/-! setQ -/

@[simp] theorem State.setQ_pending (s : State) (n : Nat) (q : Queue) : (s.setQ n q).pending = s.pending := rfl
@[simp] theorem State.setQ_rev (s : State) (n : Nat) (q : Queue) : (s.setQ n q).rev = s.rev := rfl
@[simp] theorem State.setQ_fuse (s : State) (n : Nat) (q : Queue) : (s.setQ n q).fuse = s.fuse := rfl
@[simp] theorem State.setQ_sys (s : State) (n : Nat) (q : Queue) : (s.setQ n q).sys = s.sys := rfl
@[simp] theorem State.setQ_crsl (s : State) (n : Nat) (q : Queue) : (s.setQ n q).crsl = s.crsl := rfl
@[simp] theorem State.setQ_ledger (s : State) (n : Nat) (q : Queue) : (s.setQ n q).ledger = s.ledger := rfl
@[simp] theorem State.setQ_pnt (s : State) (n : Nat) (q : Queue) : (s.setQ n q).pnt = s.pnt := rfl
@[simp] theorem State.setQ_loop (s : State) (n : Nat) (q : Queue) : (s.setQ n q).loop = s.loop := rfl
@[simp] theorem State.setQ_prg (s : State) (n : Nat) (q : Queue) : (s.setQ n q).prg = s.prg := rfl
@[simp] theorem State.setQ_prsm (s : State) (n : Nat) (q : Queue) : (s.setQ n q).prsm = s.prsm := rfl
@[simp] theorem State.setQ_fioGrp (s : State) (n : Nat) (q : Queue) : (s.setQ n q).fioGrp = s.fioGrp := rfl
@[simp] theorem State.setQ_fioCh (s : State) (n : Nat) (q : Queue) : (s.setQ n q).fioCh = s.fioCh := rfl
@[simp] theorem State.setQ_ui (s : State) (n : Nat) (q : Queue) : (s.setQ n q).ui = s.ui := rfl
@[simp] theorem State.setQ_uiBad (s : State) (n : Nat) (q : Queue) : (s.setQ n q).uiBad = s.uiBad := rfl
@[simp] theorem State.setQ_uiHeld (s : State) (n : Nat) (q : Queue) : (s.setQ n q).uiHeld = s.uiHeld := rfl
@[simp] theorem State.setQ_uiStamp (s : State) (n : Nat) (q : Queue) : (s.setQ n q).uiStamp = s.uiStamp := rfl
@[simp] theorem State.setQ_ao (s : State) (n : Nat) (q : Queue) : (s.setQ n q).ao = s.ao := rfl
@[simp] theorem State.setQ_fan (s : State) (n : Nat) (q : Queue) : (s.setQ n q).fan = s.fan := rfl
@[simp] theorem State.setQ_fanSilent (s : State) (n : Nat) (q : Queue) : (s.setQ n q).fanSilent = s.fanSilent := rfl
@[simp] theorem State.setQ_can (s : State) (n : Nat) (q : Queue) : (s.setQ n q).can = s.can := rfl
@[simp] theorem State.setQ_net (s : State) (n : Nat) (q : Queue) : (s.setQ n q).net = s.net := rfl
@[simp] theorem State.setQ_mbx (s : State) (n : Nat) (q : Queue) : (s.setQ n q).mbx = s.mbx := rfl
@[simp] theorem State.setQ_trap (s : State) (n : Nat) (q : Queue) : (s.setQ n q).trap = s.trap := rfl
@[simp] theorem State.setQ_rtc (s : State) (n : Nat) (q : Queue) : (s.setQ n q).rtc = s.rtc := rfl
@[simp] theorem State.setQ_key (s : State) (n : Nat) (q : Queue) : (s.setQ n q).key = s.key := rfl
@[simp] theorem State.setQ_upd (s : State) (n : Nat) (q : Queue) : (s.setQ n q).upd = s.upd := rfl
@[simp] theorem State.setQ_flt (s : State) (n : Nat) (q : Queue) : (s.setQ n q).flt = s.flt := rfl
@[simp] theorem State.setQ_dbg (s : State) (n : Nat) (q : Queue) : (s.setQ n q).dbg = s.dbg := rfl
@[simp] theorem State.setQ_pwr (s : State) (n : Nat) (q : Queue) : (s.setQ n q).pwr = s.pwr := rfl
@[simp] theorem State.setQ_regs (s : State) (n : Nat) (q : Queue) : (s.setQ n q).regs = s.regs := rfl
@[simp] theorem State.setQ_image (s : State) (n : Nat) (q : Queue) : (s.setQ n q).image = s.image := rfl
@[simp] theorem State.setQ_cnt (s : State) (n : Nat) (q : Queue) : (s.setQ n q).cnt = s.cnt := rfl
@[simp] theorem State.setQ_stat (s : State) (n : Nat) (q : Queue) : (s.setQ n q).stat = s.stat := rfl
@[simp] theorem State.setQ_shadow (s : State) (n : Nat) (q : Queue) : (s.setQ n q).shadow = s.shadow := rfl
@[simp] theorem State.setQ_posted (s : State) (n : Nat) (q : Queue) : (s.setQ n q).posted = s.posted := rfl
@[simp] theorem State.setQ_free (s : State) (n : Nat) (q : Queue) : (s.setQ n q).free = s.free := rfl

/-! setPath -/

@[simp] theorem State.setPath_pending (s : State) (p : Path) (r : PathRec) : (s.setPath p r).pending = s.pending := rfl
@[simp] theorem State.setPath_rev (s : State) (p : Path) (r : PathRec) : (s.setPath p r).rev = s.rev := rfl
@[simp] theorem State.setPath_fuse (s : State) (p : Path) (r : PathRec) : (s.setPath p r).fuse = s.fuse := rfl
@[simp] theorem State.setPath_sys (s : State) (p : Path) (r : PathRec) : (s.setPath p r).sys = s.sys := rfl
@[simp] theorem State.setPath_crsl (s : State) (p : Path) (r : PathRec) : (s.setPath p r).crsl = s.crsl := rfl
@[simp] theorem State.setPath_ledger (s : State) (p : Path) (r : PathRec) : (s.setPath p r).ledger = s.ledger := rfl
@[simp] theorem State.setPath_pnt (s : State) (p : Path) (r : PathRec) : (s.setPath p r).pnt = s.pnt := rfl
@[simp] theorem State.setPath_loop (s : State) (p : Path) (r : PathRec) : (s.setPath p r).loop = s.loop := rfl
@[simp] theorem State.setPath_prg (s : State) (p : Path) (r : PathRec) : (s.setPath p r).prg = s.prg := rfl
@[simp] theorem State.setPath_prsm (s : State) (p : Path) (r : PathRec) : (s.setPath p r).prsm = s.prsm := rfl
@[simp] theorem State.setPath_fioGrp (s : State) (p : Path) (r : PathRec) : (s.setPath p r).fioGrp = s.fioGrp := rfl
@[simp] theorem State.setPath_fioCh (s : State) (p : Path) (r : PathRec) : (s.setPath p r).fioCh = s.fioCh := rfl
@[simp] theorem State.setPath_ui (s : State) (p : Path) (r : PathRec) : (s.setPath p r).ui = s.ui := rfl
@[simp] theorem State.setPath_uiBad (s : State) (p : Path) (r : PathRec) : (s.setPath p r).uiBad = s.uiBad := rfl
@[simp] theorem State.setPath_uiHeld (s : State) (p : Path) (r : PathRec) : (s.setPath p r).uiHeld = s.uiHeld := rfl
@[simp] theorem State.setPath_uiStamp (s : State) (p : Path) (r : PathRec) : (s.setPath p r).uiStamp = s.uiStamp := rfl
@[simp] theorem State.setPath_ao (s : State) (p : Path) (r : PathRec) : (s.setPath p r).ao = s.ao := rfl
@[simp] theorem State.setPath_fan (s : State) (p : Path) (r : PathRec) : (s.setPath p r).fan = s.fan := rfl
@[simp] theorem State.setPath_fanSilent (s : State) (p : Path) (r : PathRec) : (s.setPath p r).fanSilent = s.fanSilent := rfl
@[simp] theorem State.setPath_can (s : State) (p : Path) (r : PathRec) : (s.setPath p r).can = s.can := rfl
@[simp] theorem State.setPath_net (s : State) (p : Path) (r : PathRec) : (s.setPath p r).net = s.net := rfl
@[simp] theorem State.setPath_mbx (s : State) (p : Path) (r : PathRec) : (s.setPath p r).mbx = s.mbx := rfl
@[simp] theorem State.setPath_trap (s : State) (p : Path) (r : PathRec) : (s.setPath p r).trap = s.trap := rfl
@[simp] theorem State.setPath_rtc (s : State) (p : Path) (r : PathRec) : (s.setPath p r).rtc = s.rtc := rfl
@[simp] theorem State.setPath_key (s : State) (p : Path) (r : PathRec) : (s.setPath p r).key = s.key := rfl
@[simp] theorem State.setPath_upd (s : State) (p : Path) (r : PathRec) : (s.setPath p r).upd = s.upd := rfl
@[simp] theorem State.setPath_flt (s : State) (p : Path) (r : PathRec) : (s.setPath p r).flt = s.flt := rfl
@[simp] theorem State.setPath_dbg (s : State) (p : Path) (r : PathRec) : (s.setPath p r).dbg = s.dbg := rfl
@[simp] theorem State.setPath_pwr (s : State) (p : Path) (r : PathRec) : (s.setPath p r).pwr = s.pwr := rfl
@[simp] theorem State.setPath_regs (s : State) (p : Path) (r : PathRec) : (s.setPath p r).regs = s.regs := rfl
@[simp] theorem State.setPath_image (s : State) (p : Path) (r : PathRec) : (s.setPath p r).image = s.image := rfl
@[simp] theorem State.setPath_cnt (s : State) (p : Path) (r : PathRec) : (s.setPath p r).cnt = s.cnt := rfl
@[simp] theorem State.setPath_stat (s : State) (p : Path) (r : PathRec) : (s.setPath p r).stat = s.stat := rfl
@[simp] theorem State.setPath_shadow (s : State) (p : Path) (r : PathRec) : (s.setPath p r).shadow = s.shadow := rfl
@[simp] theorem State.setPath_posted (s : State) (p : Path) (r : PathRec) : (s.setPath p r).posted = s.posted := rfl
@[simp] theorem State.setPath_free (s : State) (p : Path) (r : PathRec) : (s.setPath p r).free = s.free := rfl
====
--- Your assignment ---
Check each line of the listing above. Copy it if it holds the string "uiStamp".

--- Written answer ---
@[simp] theorem State.setQ_uiStamp (s : State) (n : Nat) (q : Queue) : (s.setQ n q).uiStamp = s.uiStamp := rfl
@[simp] theorem State.setPath_uiStamp (s : State) (p : Path) (r : PathRec) : (s.setPath p r).uiStamp = s.uiStamp := rfl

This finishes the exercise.